Neural networks grown and self-organized by noise

Authors: Guruprasad Raghavan, Matt Thomson

NeurIPS 2019 | Conference PDF | Archive PDF | Plain Text | LLM Run Details

Reproducibility Variable Result LLM Response
Research Type Experimental We also demonstrate that networks grown from a single unit perform as well as hand-crafted networks on MNIST. We demonstrate functionality of networks grown and self-organized from a single unit (figure-7c) by evaluating their train and test accuracy on a classification task. Here, we train networks to classify images of handwritten digits obtained from the MNIST dataset (figure-7e).
Researcher Affiliation Academia Guruprasad Raghavan Department of Bioengineering Caltech Pasadena, CA 91125 graghava@caltech.edu Matt Thomson Biology and Biological Engineering Caltech Pasadena, CA 91125 mthomson@caltech.edu
Pseudocode No The paper contains "Box-1" and "Box-2" which describe equations for the dynamical system and learning rule, respectively. However, these are mathematical models and formulas, not structured pseudocode or algorithm blocks. A flow chart is mentioned in supplemental materials but not provided in the main text.

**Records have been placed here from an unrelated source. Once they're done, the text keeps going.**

-- ==== Sys2Proof/Machine/LaunchOps.lean ====
section
/-! DEFINITION. Launches: the call sheet and its checks (R375 to R388, R392, Table 16.3), what fits a core, a cluster, a die
(R382, R394), appending a launch (R397), placing a workgroup (R100, R114, R382, R387), the completion record (R400). -/

namespace Sys2Proof.Machine

/-! ### The sheet (Table 16.1) -/

/-- Doubleword of a sheet at a byte offset. -/
def sheetDw (d : List Nat) (off : Nat) : Nat := d.getD (off / 8) 0

def sheetLevels (d : List Nat) : Nat := bitsAt (sheetDw d 0) 16 4
def sheetRegions (d : List Nat) : Nat := bitsAt (sheetDw d 0) 28 4
def sheetTcnt (d : List Nat) : Nat := bitsAt (sheetDw d 0x038) 57 7
def sheetTtab (d : List Nat) : Nat := bitsAt (sheetDw d 0x038) 0 57
def sheetCdone (d : List Nat) : Nat := bitsAt (sheetDw d 0x1C0) 0 57

/-- The level, window and region entries. -/
def levelOf (d : List Nat) (i : Nat) : Level :=
  let e := sheetDw d (0x040 + 16 * i)
  let b := sheetDw d (0x048 + 16 * i)
  ⟨bitsAt e 0 21, bitsAt e 21 21, bitsAt e 42 21, bitsAt b 0 3, bitsAt b 3 3⟩
def windowOf (d : List Nat) (c : Nat) : Nat × Nat := (bitsAt (sheetDw d (0x0C0 + 16 * c)) 0 57, bitsAt (sheetDw d (0x0C8 + 16 * c)) 0 20)
def regionOf (d : List Nat) (j : Nat) : Region :=
  let a := sheetDw d (0x140 + 16 * j)
  let b := sheetDw d (0x148 + 16 * j)
  ⟨bitsAt a 0 57, a.testBit 63, bitsAt b 0 32, bitsAt b 32 32⟩

/-- The sheet held in 128 doublewords, without its image. -/
def sheetFrom (d : List Nat) : Sheet :=
  let f := sheetDw d 0
  { levels := (List.range (sheetLevels d)).map (levelOf d)
    coop := f.testBit 24
    mirror := f.testBit 25
    takes := f.testBit 26
    staged := f.testBit 27
    entry := sheetDw d 0x008
    trapv := sheetDw d 0x010
    nonce := BitVec.ofNat 64 (sheetDw d 0x018)
    vregs := bitsAt (sheetDw d 0x020) 0 9
    uregs := bitsAt (sheetDw d 0x020) 9 11
    accp := bitsAt (sheetDw d 0x020) 20 7
    spad := bitsAt (sheetDw d 0x020) 32 32
    ncopy := bitsAt (sheetDw d 0x028) 0 7
    nmat := bitsAt (sheetDw d 0x028) 8 7
    nvec := bitsAt (sheetDw d 0x028) 16 7
    blev := (List.range 16).map fun b => bitsAt (sheetDw d 0x030) (3 * b) 3
    windows := (List.range 8).map (windowOf d)
    regions := (List.range (sheetRegions d)).map (regionOf d)
    cdone := sheetCdone d
    image := [] }

/-- Entries of the tensor image. -/
def imageFrom (d : List Nat) : List Tensor :=
  (List.range (d.length / 4)).map fun i =>
    let w (k : Nat) : BitVec 64 := BitVec.ofNat 64 (d.getD (4 * i + k) 0)
    ⟨w 0, w 1, w 2, w 3, 0#32, 0#32, [], []⟩

/-! ### The checks of Table 16.3 -/

/-- Reserved bits, VERSION, NLEV, NWS, alignments. -/
def sheetFormOk (d : List Nat) : Bool :=
  let f := sheetDw d 0
  let n := sheetLevels d
  let r := sheetRegions d
  bitsAt f 0 16 == 1 && decide (3 ≤ n) && decide (n ≤ 8) && decide (r ≤ 8) && bitsAt f 20 4 == 0 && bitsAt f 32 32 == 0 &&
    [0x008, 0x010].all (fun o => sheetDw d o < 2 ^ 57 && sheetDw d o % 4 == 0) &&
    bitsAt (sheetDw d 0x020) 27 5 == 0 &&
    sheetDw d 0x028 == bitsAt (sheetDw d 0x028) 0 7 + 2 ^ 8 * bitsAt (sheetDw d 0x028) 8 7 + 2 ^ 16 * bitsAt (sheetDw d 0x028) 16 7 &&
    decide (sheetDw d 0x030 < 2 ^ 48) && sheetTtab d % 32 == 0 && decide (sheetTcnt d ≤ 64) &&
    (List.range 8).all (fun i =>
      let a := sheetDw d (0x040 + 16 * i)
      let b := sheetDw d (0x048 + 16 * i)
      if i < n then decide (a < 2 ^ 63) && decide (b < 64) && (levelOf d i).size != 0 else a == 0 && b == 0) &&
    (List.range 8).all (fun c =>
      let (base, size) := windowOf d c
      decide (sheetDw d (0x0C0 + 16 * c) < 2 ^ 57) && sheetDw d (0x0C8 + 16 * c) == size && decide (size ≤ 0x80000) && size % 4 == 0 &&
        (size == 0 || base % 4 == 0)) &&
    (List.range 8).all (fun j =>
      let a := sheetDw d (0x140 + 16 * j)
      let g := regionOf d j
      if j < r then bitsAt a 57 6 == 0 && g.va % 16 == 0 && g.len % 16 == 0 && decide (16 ≤ g.len) && g.soff % 16 == 0
      else a == 0 && sheetDw d (0x148 + 16 * j) == 0) &&
    decide (sheetDw d 0x1C0 < 2 ^ 57) && (d.drop (0x1C8 / 8)).all (· == 0)

/-- Natural scope of a binding (Table 16.2); 0 for a binding that has none of its own. -/
def naturalScope (bind : Nat) : Nat := if 2 ≤ bind && bind ≤ 5 then bind else 0

/-- Bindings in order: R377. -/
def levelsOk (l : List Level) : Bool :=
  let binds := l.map (·.bind)
  let w := binds.findIdx? (· == 2)
  let upper := (binds.drop 2).filter (· != 6)
  binds.getD 0 7 == 0 && [16, 32, 64].contains ((l.map Level.size).getD 0 0) && binds.getD 1 7 == 1 &&
    (binds.drop 2).all (fun b => decide (2 ≤ b) && decide (b ≤ 6)) && w.isSome && upper.head? == some 2 &&
    (upper.zip upper.tail).all (fun p => decide (p.1 < p.2)) &&
    decide (((l.drop 1).map Level.size).foldl (· * ·) 1 ≤ 2 ^ 48)

/-- Barrier scopes: R380. -/
def scopesOk (h : Sheet) : Bool :=
  let holds (i : Nat) : Bool := match h.levels[i]? with
    | some l => i == h.coreLevel || (decide (h.coreLevel < i) && l.bind != 6)
    | none => false
  h.blev.all holds &&
    (h.levels.zip (List.range h.levels.length)).all fun li =>
      if holds li.2 then decide (naturalScope li.1.bind ≤ li.1.scope) && decide (li.1.scope ≤ 6) else li.1.scope == 0

/-- Working-set regions overlap in scratchpad (R383). -/
def regionsClash (l : List Region) : Bool :=
  (l.zip (List.range l.length)).any fun a => (l.drop (a.2 + 1)).any fun b =>
    decide (a.1.soff < b.soff + b.len) && decide (b.soff < a.1.soff + a.1.len)

/-- Status FIELD. -/
def fieldOk (d : List Nat) (h : Sheet) : Bool :=
  sheetFormOk d && levelsOk h.levels && decide (1 ≤ h.groups) && decide (h.groups ≤ 64) && scopesOk h &&
    (h.ncopy + h.nmat + h.nvec == h.groups || h.ncopy + h.nmat + h.nvec == 0) &&
    h.vregs % 8 == 0 && decide (8 ≤ h.vregs) && decide (h.vregs ≤ 256) && h.uregs % 64 == 0 && decide (h.uregs ≤ 1024) &&
    !regionsClash h.regions && (!h.coop || (h.levels.getLast?.map (·.bind)) == some 5)

/-- Status SPAD. -/
def spadOk (h : Sheet) : Bool := decide (h.spad ≤ 4096 * 1024) && h.regions.all fun r => decide (r.soff + r.len ≤ h.spadBytes)

/-! ### What fits (R382, R394) -/

/-- Thread groups of a workgroup on a pipe. -/
def Sheet.onPipe (h : Sheet) (p : Nat) : Nat := countIf (List.range h.groups) fun t => t % 4 == p

/-- Vector bytes of a workgroup on a pipe. -/
def Sheet.pipeBytes (h : Sheet) (p : Nat) (mirrored : Bool) : Nat :=
  h.onPipe p * h.vregs * h.width * 4 * (if mirrored then 2 else 1)

/-- `k` workgroups fit the pipes of an empty core, mirrors excluded. -/
def pipesHold (h : Sheet) (k : Nat) : Bool :=
  (List.range 4).all fun p => decide (k * h.onPipe p ≤ 16) && decide (k * h.pipeBytes p false ≤ 262144) &&
    decide (k * h.onPipe p * h.uregs ≤ 8192)

/-- Workgroups that one empty core holds. -/
def Sheet.coreRoom (h : Sheet) : Nat :=
  countIf (List.range 16) fun k => pipesHold h (k + 1) && decide ((k + 1) * h.spadUnits ≤ 64) && decide ((k + 1) * h.accp ≤ 96)

/-- Core in service (R451). -/
def inService (s : State) (c : Nat) : Bool := !(s.core c).out

/-- Workgroups that an empty cluster holds. -/
def clusterRoom (s : State) (h : Sheet) (k : Nat) : Nat := h.coreRoom * countIf (List.range 8) fun i => inService s (8 * k + i)

/-- Domain of the distributed level. -/
def Sheet.domain (h : Sheet) : Nat := ((h.levels[h.distLevel]?).map (·.bind)).getD 2

/-- Workgroups of one cluster-level unit below the distributed level. -/
def Sheet.clusterSize (h : Sheet) : Option Nat :=
  h.clusterLevel.bind fun c => if h.domain == 4 then some (h.prod h.coreLevel c) else none

/-- Distributed units that some clusters of one die hold. -/
def unitsIn (s : State) (h : Sheet) (ks : List Nat) : Nat :=
  if h.domain == 2 then
    (ks.flatMap fun k => (List.range 8).map fun i => if inService s (8 * k + i) then h.coreRoom / max 1 h.ranks else 0).sum
  else if h.domain == 3 then (ks.map fun k => clusterRoom s h k / max 1 h.ranks).sum
  else
    match h.clusterSize with
    | some n => (ks.map fun k => clusterRoom s h k / max 1 n).sum / max 1 (h.ranks / max 1 n)
    | none => (ks.map fun k => clusterRoom s h k).sum / max 1 h.ranks

/-- Clusters of a die. -/
def clustersOf (die : Nat) : List Nat := (List.range 8).map (8 * die + ·)

/-- Units that an empty package holds. -/
def packageRoom (s : State) (h : Sheet) : Nat := ((List.range 6).map fun d => unitsIn s h (clustersOf d)).sum

/-- The two takes of a unit fit disjoint clusters of an empty package. -/
def takesFit (s : State) (h : Sheet) : Bool :=
  let holds (d : Nat) : Bool := decide (1 ≤ unitsIn s h (clustersOf d))
  decide (2 ≤ countIf (List.range 6) holds) ||
    (List.range 6).any fun d => (List.range 256).any fun m =>
      decide (1 ≤ unitsIn s h ((clustersOf d).filter fun k => m.testBit (k % 8))) &&
        decide (1 ≤ unitsIn s h ((clustersOf d).filter fun k => !m.testBit (k % 8)))

/-- Status of a sheet, `image` saying that its image was read without Poison. -/
def sheetStatus (s : State) (d : List Nat) (h : Sheet) (image : Bool) : Nat :=
  if !fieldOk d h then 1
  else if !spadOk h then 2
  else if 96 < h.accp then 3
  else if !pipesHold h 1 then 4
  else if packageRoom s h == 0 || (h.coop && decide (packageRoom s h < h.units)) then 5
  else if !image then 6
  else if h.takes && (h.coop || !takesFit s h) then 7
  else 0

/-! ### Reading -/

/-- What reading words for a sheet gives. -/
inductive SheetRead where
  | words (ws : List CWord)
  | fault (cause : Nat)
  | wait (w : PageWait)

/-- Reader of 32 bytes at a translated place. -/
abbrev Reader := State → Nat → PageKind → Option CodedTag → State × List CWord

/-- Read units of 32 bytes at a virtual address. -/
def readUnits (s : State) (core ctx : Nat) (super : Bool) (lane : Nat) (rd : Reader) (va : Nat) : Nat → State × SheetRead
  | 0 => (s, .words [])
  | n + 1 =>
    if 2 ^ 57 ≤ va then (s, .fault 8)
    else
      match translate s core ctx super 0 va 32 with
      | (s1, .fault cause level pte) =>
        (s1, if replayable cause then .wait (pageWait va 0 cause level pte lane) else .fault cause)
      | (s1, .to pa page coded) =>
        let (s2, ws) := rd s1 pa page coded
        match readUnits s2 core ctx super lane rd (va + 32) n with
        | (s3, .words more) => (s3, .words (ws ++ more))
        | r => r

/-- The I/O die reads at the home. -/
def ioRead (pt : Nat) : Reader := fun s pa page coded =>
  match coded with
  | some t => let (s1, ws) := codedWords s pt noCore t; toIoDie s1 pt (codedHome s t) 0 ((ws.drop (pa % 128 / 4)).take 8)
  | none => if page == .host then (s, hostRead s pa 8) else ioHome s pt pa 8

/-- Doublewords of words. -/
def dwsFrom (ws : List CWord) : List Nat := (List.range (ws.length / 2)).map fun i => valOf ((ws.drop (2 * i)).take 2)

/-- Every word is sound. -/
def sound (ws : List CWord) : Bool := ws.all fun w => w.passes && !w.bad

/-! ### Launches -/

/-- Cores in service, and GiB of main memory. -/
def coresNow (s : State) : Nat := countIf (List.range 384) (inService s)
def memGibNow (s : State) : Nat := s.mm.memcap.toNat / 2 ^ 30

/-- Live dies (R397). -/
def liveDies (s : State) : List Nat := (List.range 6).filter fun d => (List.range 64).any fun i => inService s (64 * d + i)

/-- Append an accepted launch: every unit is first owned by a live die in turn, and the feature words take what is in service (R152). -/
def appendLaunch (s : State) (h : Sheet) (ctx part : Nat) (fromHost : Bool) (entryIx : Nat) (after : Option Nat) : State :=
  let live := liveDies s
  State.setLaunch { s with host := { s.host with featCores := coresNow s, featGib := memGibNow s } } (freshKey s.launches)
    { sheet := h, ctx := ctx, part := part, fromHost := fromHost, entryIx := entryIx, after := after
      unplaced := (List.range h.units).map fun i => (i, live.getD (i % max 1 live.length) 0)
      unitsLeft := h.units, orStatus := 0#8, bad := 0, refused := [], coresIn := coresNow s, memGib := memGibNow s }

/-- Bytes of some doublewords. -/
def dwBytes (l : List Nat) : List (Byte × Bool) := bytesOf (l.flatMap dwWords)

/-- Write bytes as a supervisor access of a context (R400): none, or the cause of the fault that prevented it. -/
def deviceWrite (s : State) (ctx pt va : Nat) (bs : List (Byte × Bool)) : State × Option Nat :=
  let a : Eng := ⟨⟨0, 0⟩, noCore, ctx, pt, true, 12⟩
  let (s1, ps) := placeAll s (fun s x => placeBytes s a 1 (fun _ => true) x.1 x.2 (x.1 - va)) (lineSplit va bs.length)
  match ps.findSome? fun p => match p with | .fail c => some c | .wait w => some w.cause | _ => none with
  | some c => (s1, some c)
  | none => (writePieces s1 a (ps.filterMap fun p => match p with | .ok x => some x | _ => none) 0 bs, none)

/-- Write the completion record, or log that it could not be written. -/
def completionWrite (s : State) (ctx part cdone dw0 : Nat) : State :=
  if cdone == 0 then s
  else
    match deviceWrite s ctx part cdone (dwBytes [dw0, s.clock.toNat]) with
    | (s1, none) => s1
    | (s1, some c) => appendRecord s1 part 0x61 noCore 0 cdone c 0

/-- Complete a launch that acceptance rejected: record and event (R392, R400). -/
def rejectLaunch (s : State) (ctx part cdone status ix : Nat) : State :=
  postEvent (completionWrite s ctx part cdone (0x80 + 256 * status)) 0x01 part ix

/-! ### Placing a workgroup -/

/-- Resident workgroups of a core, with their sheets. -/
def onCore (s : State) (c : Nat) : List (Wg × Sheet) :=
  s.wgs.filterMap fun nw => if nw.2.core == c && nw.2.resident then (s.sheetOf nw.2).map fun h => (nw.2, h) else none

/-- Scratchpad units in use. -/
def unitsUsed (l : List (Wg × Sheet)) : List Nat := l.flatMap fun x => (List.range x.2.spadUnits).map (x.1.base + ·)

/-- Lowest run of free units of the array (R99, R100). -/
def unitRun (l : List (Wg × Sheet)) (n : Nat) : Option Nat :=
  let used := unitsUsed l
  if n == 0 then some 0
  else if 64 < used.length + n then none
  else (List.range (73 - n)).find? fun b => (List.range n).all fun i => !used.contains (b + i)

def Wg.mirrored (w : Wg) : Bool := w.tgs.any (·.mirrored)

/-- The pipes of a core take another workgroup beside those that are there. -/
def pipesTake (l : List (Wg × Sheet)) (h : Sheet) (mirrored : Bool) : Bool :=
  (List.range 4).all fun p =>
    h.onPipe p == 0 ||
    (decide ((l.map fun x => x.2.onPipe p).sum + h.onPipe p ≤ 16) &&
      decide ((l.map fun x => x.2.pipeBytes p x.1.mirrored).sum + h.pipeBytes p mirrored ≤ 262144) &&
      decide ((l.map fun x => x.2.onPipe p * x.2.uregs).sum + h.onPipe p * h.uregs ≤ 8192))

Open Source Code No The paper does not provide any concrete access to source code, such as a specific repository link, an explicit code release statement, or mention of code in supplementary materials.
Open Datasets Yes Here, we train networks to classify images of handwritten digits obtained from the MNIST dataset (figure-7e).

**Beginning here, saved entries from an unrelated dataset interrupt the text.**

-- ==== Sys2Proof/Machine/Preempt.lean ====
section
/-! DEFINITION. Pre-emption: the unit that is saved (R430), accesses in flight at a stop (R431), the save (R431 to R435, R466,
Table 18.4) and the restore (R436). The workgroups of an image stay in the state as saved (log 22). -/

namespace Sys2Proof.Machine

/-! ### Accesses in flight (R431) -/

/-- Perform a pending access, when it may be: not one that waits for a granule, a commit or a partner. -/
def performPending (s : State) (r : TgRef) (op ix : Nat) : State :=
  match pendingAcc s r op ix with
  | none => s
  | some (w, _, o, a) =>
    if o.granule.isSome || o.gated != 0 || (w.takeOn && a.page != .spad && a.kind != .load) then s
    else if a.isAtomic && a.page != .spad then
      let (s1, ws) := atomicAt s (s.partOf w) w.core a
      accDone s1 r op ix ws
    else performNow s r o ix a

/-- A held `LDF` reads when its granules are full. -/
def tryLdf (s : State) (r : TgRef) : State := match execLdfReadPerform r s with | .next t => t | _ => s

/-- Perform, in order, each pending access of a thread group that may be performed. -/
def performPass (s : State) (r : TgRef) : State :=
  let all := ((s.tg? r).map fun g => g.ops.flatMap fun o => (List.range o.accs.length).map fun i => (o.id, i)).getD []
  tryLdf (all.foldl (fun s x => performPending s r x.1 x.2) s) r

/-- Perform all that can be of what a thread group has in flight. -/
def performAll (s : State) (r : TgRef) : State :=
  (List.range (((s.tg? r).map (·.ops.length)).getD 0 + 1)).foldl (fun s _ => performPass s r) s

/-- The results that a thread group has in flight are written, and its calls are queued. -/
def landAll (s : State) (r : TgRef) : State :=
  (((s.tg? r).map (·.ops)).getD []).foldl (fun s o => if o.launch.isSome then launchSheet s r o else landOp s r o.id) s

/-! ### The pre-emption unit (R430) -/

/-- A workgroup that a request may name: on a core and not ended. -/
def Wg.saveable (w : Wg) : Bool := w.phase != .saved && w.phase != .done && w.phase != .finishing

/-- Lowest slot of a workgroup. -/
def Wg.lowSlot (w : Wg) : Nat := ((w.tgs.map (·.slot)).min?).getD 0

/-- Two workgroups of one launch lie in one pre-emption unit: the smallest of a level bound to the cluster or the die, else the
workgroup with its other take. -/
def sameUnit (h : Sheet) (w x : Wg) : Bool :=
  w.launch == x.launch && w.unitIx == x.unitIx &&
    (if h.domain == 2 then w.rank == x.rank
     else match h.clusterSize with
      | some k => w.rank / max 1 k == x.rank / max 1 k
      | none => true)

/-- Workgroups in ascending order of core and slot. -/
def byPlace (l : List (Nat × Wg)) : List (Nat × Wg) :=
  sortBy (fun a b => decide (64 * a.2.core + a.2.lowSlot ≤ 64 * b.2.core + b.2.lowSlot)) l

/-- Workgroups of the unit of a workgroup, in the order of the image (R466). -/
def unitOf (s : State) (w : Wg) : List (Nat × Wg) :=
  match s.sheetOf w with
  | none => []
  | some h => byPlace (s.wgs.filter fun x => x.2.saveable && sameUnit h w x.2)

/-- Bytes of one workgroup's image (R462), and of the image of a unit (R465). -/
def imgSize : Nat := 0x02900000
def unitBytes (n : Nat) : Nat := 4096 + imgSize * n

/-! ### Engine work at the save (Table 18.4) -/

/-- An `MMA` of some workgroups is amid the array steps of a chunk, which it finishes first (R275). -/
def midChunk (s : State) (ws : List (Nat × Wg)) : Bool :=
  ws.any fun x => match headMat s x.2.core with
    | some o => o.kind == .mma && o.cstep != 0 && (ws.any fun y => y.1 == o.issuer.wg) && gangReady s o (s.fellowsOf x.2.core o)
    | none => false

/-- A copy command suspends at its next chunk; a waiter will retry. -/
def CopyCmd.saved (x : CopyCmd) : CopyCmd :=
  match x.phase with
  | .loaded => { x with phase := .active, buf := [] }
  | .waiting => { x with phase := .active, waits := [] }
  | _ => x

/-- A job in progress is abandoned, and starts again (R145). -/
def Job.saved (x : Job) : Job :=
  match x.phase with
  | .active => { x with phase := .queued, defer := none, waits := [] }
  | .waiting => { x with phase := .queued, defer := none, waits := [] }
  | _ => x

/-- A thread group as saved: what it wrote is written, and a wait for a page ends at the instruction boundary. -/
def Tg.saved' (g : Tg) : Tg :=
  { g with
    flights := []
    phase := if g.phase == .faulted then .ready else g.phase
    faults := if g.cancel then g.faults else []
    active := false
    mirror := [] }

/-! ### The save -/

/-- Write words for the I/O die at a physical address; outside main and host memory nothing is written. -/
def ioWrite (s : State) (part pa mask : Nat) (ws : List CWord) : State :=
  if isMain pa then homeWrite s part noCore pa mask ws
  else if isHost pa then hostWrite s part noCore pa mask ws
  else s

/-- The header of an image, and its other bytes, which are not architectural. -/
def writeImage (s : State) (part addr n : Nat) : State :=
  let free := (List.range 14).map fun i => CWord.of (Config.freeWord s.tick i)
  let hi := addr + unitBytes n
  let gone (ln : L2Line) : Bool := ln.coded.isNone && decide (addr + 64 ≤ 128 * ln.line) && decide (128 * ln.line + 128 ≤ hi)
  let s1 := ioWrite s part addr (byteMask 0 64) (dwWords (n + 2 ^ 63) ++ free)
  { s1 with
    mm := { s1.mm with unsettled := ⟨addr + 64, hi, s.tick, false⟩ :: s1.mm.unsettled }
    cs := { s1.cs with l2 := s1.cs.l2.filter fun ln => !gone ln } }

/-- The workgroups that the request in progress names. -/
def requested (s : State) : List (Nat × Wg) :=
  byPlace (s.wgs.filter fun x => x.2.preempt && x.2.saveable)

/-- Ranges of two images overlap. -/
def UnitImage.clashes (x : UnitImage) (addr n : Nat) : Bool :=
  decide (x.addr < addr + unitBytes n) && decide (addr < x.addr + unitBytes x.wgs.length)

/-- Save some workgroups at an address of the save area. -/
def saveUnit (s : State) (ctx addr : Nat) (ws : List (Nat × Wg)) : State :=
  let refs := ws.flatMap fun x => x.2.refs x.1
  let mine (r : TgRef) : Bool := ws.any fun x => x.1 == r.wg
  let cores := (ws.map (·.2.core)).eraseDups
  let part := ((ws.head?).map fun x => s.partOf x.2).getD 0
  let s1 := refs.foldl landAll (refs.foldl performAll s)
  let s3 := cores.foldl l1Release s1
  let image : UnitImage := {
    ctx := ctx, addr := addr, time := s.clock.toNat
    wgs := ws.map fun x => (x.1, ((s3.wg? x.1).map (·.phase)).getD x.2.phase)
    copies := cores.flatMap fun k => ((s3.core k).copyq.filter fun x => mine x.issuer).map CopyCmd.saved
    chains := cores.flatMap fun k => (s3.core k).chains.filter fun x => mine x.issuer
    runs := cores.flatMap fun k => (s3.core k).runs.filter fun x => mine x.1
    mats := cores.flatMap fun k => (s3.core k).matq.filter fun x => mine x.issuer
    jobs := (cores.map clusterOf).eraseDups.flatMap fun k => ((s3.cluster k).jobs.filter fun x => mine x.issuer).map Job.saved
    latch := (cores.map clusterOf).eraseDups.flatMap fun k => (s3.cluster k).latch.filter fun x => mine x.ref }
  let s4 := cores.foldl (fun s k =>
    let q := s.core k
    s.setCore k { q with
      copyq := q.copyq.filter fun x => !mine x.issuer
      chains := q.chains.filter fun x => !mine x.issuer
      runs := q.runs.filter fun x => !mine x.1
      matq := q.matq.filter fun x => !mine x.issuer }) s3
  let s5 := (cores.map clusterOf).eraseDups.foldl (fun s k =>
    let q := s.cluster k
    s.setCluster k { q with jobs := q.jobs.filter (fun x => !mine x.issuer), latch := q.latch.filter fun x => !mine x.ref }) s4
  let s6 := ws.foldl (fun s x => s.updWg x.1 fun w =>
    { w with phase := .saved, preempt := false, stageWait := [], tgs := w.tgs.map Tg.saved' }) s5
  let s7 := writeImage { s6 with images := s6.images.filter (fun x => !x.clashes addr ws.length) ++ [image] } part addr ws.length
  cores.foldl (fun s k => refillCore ((((s.core k).matq.take 16).map (·.issuer)).foldl freeEnter s) k) s7

/-- Address of the image that CTXARG names in a context's save area (R466). -/
def imageAddr (s : State) (c : Context) : Nat := c.saveBase + bitsAt s.host.ctxArg.toNat 12 28 * 4096

/-- A thread group of the unit is in supervisor mode. -/
def anySuper (ws : List (Nat × Wg)) : Bool := ws.any fun x => x.2.tgs.any (·.super)

/-- The pre-emption in progress: its context and workgroups. -/
def preempting (s : State) : Option (Nat × Context × List (Nat × Wg)) :=
  match s.host.cmd with
  | some c => if c.op == 3 then (s.ctx? c.ctx).map fun k => (c.ctx, k, requested s) else none
  | none => none

/-- Carry out the pre-emption in progress; when its workgroups have ended meanwhile, it names none. -/
def carryOut (s : State) (x : Nat × Context × List (Nat × Wg)) : State :=
  if x.2.2.isEmpty then endCommand s 1#3 else endCommand (saveUnit s x.1 (imageAddr s x.2.1) x.2.2) 0#3

/-- The unit is saved, unless a thread group of it is in supervisor mode (R435) or an `MMA` of it is amid a chunk (R275). -/
def execPreemptSave (s : State) : Host.Outcome State Fault Refusal :=
  match preempting s with
  | some x => .next (if anySuper x.2.2 || midChunk s x.2.2 then s else carryOut s x)
  | none => .next s

/-- After 1,000,000 counts the thread groups in supervisor mode are saved in their handler (R435). -/
def execPreemptHoldTimeout (s : State) : Host.Outcome State Fault Refusal :=
  match preempting s with
  | some x =>
    let late := x.2.2.all fun y => decide (y.2.preemptSince + 1000000 ≤ s.clock.toNat)
    .next (if anySuper x.2.2 && late && !midChunk s x.2.2 then carryOut s x else s)
  | none => .next s

/-- A request for the save of the unit of a workgroup (R430, R465). -/
def execCtxcmdPreempt (ctx : BitVec 16) (core : BitVec 9) (slot : BitVec 6) (s : State) : Host.Outcome State Fault Refusal :=
  if s.host.cmd.isSome then .next s
  else
    let named := s.wgs.find? fun x => x.2.saveable && s.ctxOf x.2 == ctx.toNat && x.2.core == core.toNat &&
      x.2.tgs.any fun g => g.slot == slot.toNat
    match s.ctx? ctx.toNat, named with
    | some c, some (n, w) =>
      let ws := unitOf s w
      if c.saveSize < bitsAt s.host.ctxArg.toNat 12 28 * 4096 + unitBytes ws.length then .next (endCommand s 2#3)
      else
        let s1 := ws.foldl (fun s x => s.updWg x.1 fun w => { w with preempt := true, preemptSince := s.clock.toNat }) s
        .next { s1 with host := { s1.host with cmd := some ⟨3, ctx.toNat, core.toNat, slot.toNat, 0, n⟩ } }
    | _, _ => .next (endCommand s 1#3)

/-! ### The restore (R436) -/

/-- Change every word that the image of a thread group holds. -/
def Tg.mapWords (f : CWord → CWord) (g : Tg) : Tg :=
  let all (m : Sparse CWord) : Sparse CWord := m.map fun kv => (kv.1, f kv.2)
  { g with
    vregs := all g.vregs
    uregs := all g.uregs
    temps := all g.temps
    tops := g.tops
    saved := g.saved.map fun v => { v with temps := all v.temps }
    threads := g.threads.map fun t => { t with linkLo := f t.linkLo, linkHi := f t.linkHi } }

Dataset Splits No The paper specifies "10000 training samples and 1000 testing samples" but does not mention a separate validation set or specific details about how the data was split for training, testing, or validation beyond these counts.
Hardware Specification No The paper does not provide specific hardware details (exact GPU/CPU models, processor types, or memory amounts) used for running its experiments.
Software Dependencies No The paper does not provide specific ancillary software details, such as library or solver names with version numbers, that would be needed to replicate the experiment.
Experiment Setup No The paper describes parameters for the Izhikevich neuron model (e.g., ai, bi, ci, di, σ2, and connection weights Si,j with their radii) and mentions a learning rate (ηlearn) for the Hebbian rule. However, it does not provide specific hyperparameter values like batch size, number of epochs, or optimizer settings for the linear classifier used in the MNIST classification task, nor does it specify the value of ηlearn.